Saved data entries
• • • • • • •
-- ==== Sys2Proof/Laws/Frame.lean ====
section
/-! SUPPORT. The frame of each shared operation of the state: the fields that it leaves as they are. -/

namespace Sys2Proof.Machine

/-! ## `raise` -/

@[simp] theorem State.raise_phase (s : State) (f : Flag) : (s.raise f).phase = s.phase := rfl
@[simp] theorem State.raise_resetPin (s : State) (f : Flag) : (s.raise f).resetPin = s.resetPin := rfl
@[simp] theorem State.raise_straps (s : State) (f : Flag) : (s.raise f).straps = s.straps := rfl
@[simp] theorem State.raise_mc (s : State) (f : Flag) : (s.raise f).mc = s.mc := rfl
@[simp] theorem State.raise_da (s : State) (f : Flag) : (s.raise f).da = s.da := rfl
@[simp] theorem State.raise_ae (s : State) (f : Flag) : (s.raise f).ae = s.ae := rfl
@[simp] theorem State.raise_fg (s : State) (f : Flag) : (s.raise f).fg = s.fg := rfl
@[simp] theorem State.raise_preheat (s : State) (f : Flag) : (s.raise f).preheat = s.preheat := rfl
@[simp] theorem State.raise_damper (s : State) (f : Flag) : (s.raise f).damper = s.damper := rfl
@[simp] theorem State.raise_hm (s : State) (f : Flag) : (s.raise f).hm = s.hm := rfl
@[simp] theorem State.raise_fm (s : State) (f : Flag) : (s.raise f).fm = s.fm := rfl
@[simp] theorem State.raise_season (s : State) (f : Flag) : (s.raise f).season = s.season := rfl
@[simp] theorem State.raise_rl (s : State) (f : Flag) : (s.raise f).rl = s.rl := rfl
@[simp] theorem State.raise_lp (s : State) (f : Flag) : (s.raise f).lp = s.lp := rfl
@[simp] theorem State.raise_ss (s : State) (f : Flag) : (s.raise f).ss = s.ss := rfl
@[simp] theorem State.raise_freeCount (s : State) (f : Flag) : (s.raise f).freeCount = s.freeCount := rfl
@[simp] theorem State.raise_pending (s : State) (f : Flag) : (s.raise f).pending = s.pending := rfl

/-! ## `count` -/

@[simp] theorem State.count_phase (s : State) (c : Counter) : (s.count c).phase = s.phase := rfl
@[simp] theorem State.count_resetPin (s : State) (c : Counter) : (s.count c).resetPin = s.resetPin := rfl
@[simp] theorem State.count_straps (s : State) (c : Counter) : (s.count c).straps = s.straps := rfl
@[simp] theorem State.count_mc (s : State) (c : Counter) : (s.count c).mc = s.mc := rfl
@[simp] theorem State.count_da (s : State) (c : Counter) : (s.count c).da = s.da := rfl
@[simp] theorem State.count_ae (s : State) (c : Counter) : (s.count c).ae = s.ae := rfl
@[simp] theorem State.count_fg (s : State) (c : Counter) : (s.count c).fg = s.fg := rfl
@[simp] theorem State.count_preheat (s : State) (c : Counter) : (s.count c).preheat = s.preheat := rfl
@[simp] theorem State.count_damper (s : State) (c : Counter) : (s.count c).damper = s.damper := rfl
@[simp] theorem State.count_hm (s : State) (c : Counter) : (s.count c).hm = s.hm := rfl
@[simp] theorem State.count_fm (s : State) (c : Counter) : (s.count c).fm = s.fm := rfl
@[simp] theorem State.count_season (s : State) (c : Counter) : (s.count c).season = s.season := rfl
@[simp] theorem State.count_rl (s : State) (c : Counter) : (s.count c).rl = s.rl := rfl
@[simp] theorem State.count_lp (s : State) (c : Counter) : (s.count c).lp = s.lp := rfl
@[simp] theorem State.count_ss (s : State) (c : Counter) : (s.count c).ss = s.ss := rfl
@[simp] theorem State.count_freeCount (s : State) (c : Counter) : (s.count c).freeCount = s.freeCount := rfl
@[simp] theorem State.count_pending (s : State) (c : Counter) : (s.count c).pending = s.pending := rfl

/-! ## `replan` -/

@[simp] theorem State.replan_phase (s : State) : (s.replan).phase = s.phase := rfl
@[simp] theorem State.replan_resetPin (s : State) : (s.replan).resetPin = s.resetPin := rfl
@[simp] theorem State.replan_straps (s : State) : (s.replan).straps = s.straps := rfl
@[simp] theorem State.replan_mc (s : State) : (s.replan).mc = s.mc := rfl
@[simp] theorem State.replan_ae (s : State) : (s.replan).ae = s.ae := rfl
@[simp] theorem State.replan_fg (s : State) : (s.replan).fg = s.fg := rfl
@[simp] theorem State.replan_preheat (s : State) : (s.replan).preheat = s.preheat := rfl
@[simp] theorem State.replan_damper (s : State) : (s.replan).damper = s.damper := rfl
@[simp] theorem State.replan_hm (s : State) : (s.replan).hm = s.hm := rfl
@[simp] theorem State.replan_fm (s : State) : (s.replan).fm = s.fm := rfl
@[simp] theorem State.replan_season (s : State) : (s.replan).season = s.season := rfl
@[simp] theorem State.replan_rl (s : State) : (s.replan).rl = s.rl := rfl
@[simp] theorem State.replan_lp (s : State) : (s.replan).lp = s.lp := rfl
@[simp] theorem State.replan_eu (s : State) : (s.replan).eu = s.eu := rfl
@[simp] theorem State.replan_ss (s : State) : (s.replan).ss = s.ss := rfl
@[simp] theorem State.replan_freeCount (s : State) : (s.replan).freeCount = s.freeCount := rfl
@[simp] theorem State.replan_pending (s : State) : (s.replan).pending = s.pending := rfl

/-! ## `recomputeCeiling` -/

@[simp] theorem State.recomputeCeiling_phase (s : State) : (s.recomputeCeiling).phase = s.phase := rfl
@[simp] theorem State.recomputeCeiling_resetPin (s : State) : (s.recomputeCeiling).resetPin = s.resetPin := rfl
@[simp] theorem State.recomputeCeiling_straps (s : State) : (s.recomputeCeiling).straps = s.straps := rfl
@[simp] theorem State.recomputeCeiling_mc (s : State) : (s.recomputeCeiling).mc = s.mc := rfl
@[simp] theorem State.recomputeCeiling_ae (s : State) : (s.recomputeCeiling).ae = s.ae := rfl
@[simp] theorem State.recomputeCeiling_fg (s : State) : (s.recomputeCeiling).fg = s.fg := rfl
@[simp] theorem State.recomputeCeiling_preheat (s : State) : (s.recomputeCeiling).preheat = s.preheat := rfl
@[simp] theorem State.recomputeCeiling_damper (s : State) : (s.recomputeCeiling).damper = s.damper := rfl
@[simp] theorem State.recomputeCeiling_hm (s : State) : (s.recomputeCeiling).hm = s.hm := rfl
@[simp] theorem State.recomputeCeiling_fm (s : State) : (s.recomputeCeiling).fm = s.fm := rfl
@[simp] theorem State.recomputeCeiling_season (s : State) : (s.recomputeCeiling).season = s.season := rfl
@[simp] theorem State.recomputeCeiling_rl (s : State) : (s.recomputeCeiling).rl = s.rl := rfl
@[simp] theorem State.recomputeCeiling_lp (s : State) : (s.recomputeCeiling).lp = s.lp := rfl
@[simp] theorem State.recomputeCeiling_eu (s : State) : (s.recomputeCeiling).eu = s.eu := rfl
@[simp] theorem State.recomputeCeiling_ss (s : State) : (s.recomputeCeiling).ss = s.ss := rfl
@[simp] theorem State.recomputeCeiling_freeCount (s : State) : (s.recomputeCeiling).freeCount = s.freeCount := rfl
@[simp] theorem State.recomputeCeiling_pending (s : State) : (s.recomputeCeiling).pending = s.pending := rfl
• • • • • • •
• [YOUR TASK]: All lines from the one with "(s.recomputeCeiling).ss = s.ss := rfl" to the end of the entries above are to be written out exactly, the first and last included.

• [OUTPUT OF THE EXERCISE]:
@[simp] theorem State.recomputeCeiling_ss (s : State) : (s.recomputeCeiling).ss = s.ss := rfl
@[simp] theorem State.recomputeCeiling_freeCount (s : State) : (s.recomputeCeiling).freeCount = s.freeCount := rfl
@[simp] theorem State.recomputeCeiling_pending (s : State) : (s.recomputeCeiling).pending = s.pending := rfl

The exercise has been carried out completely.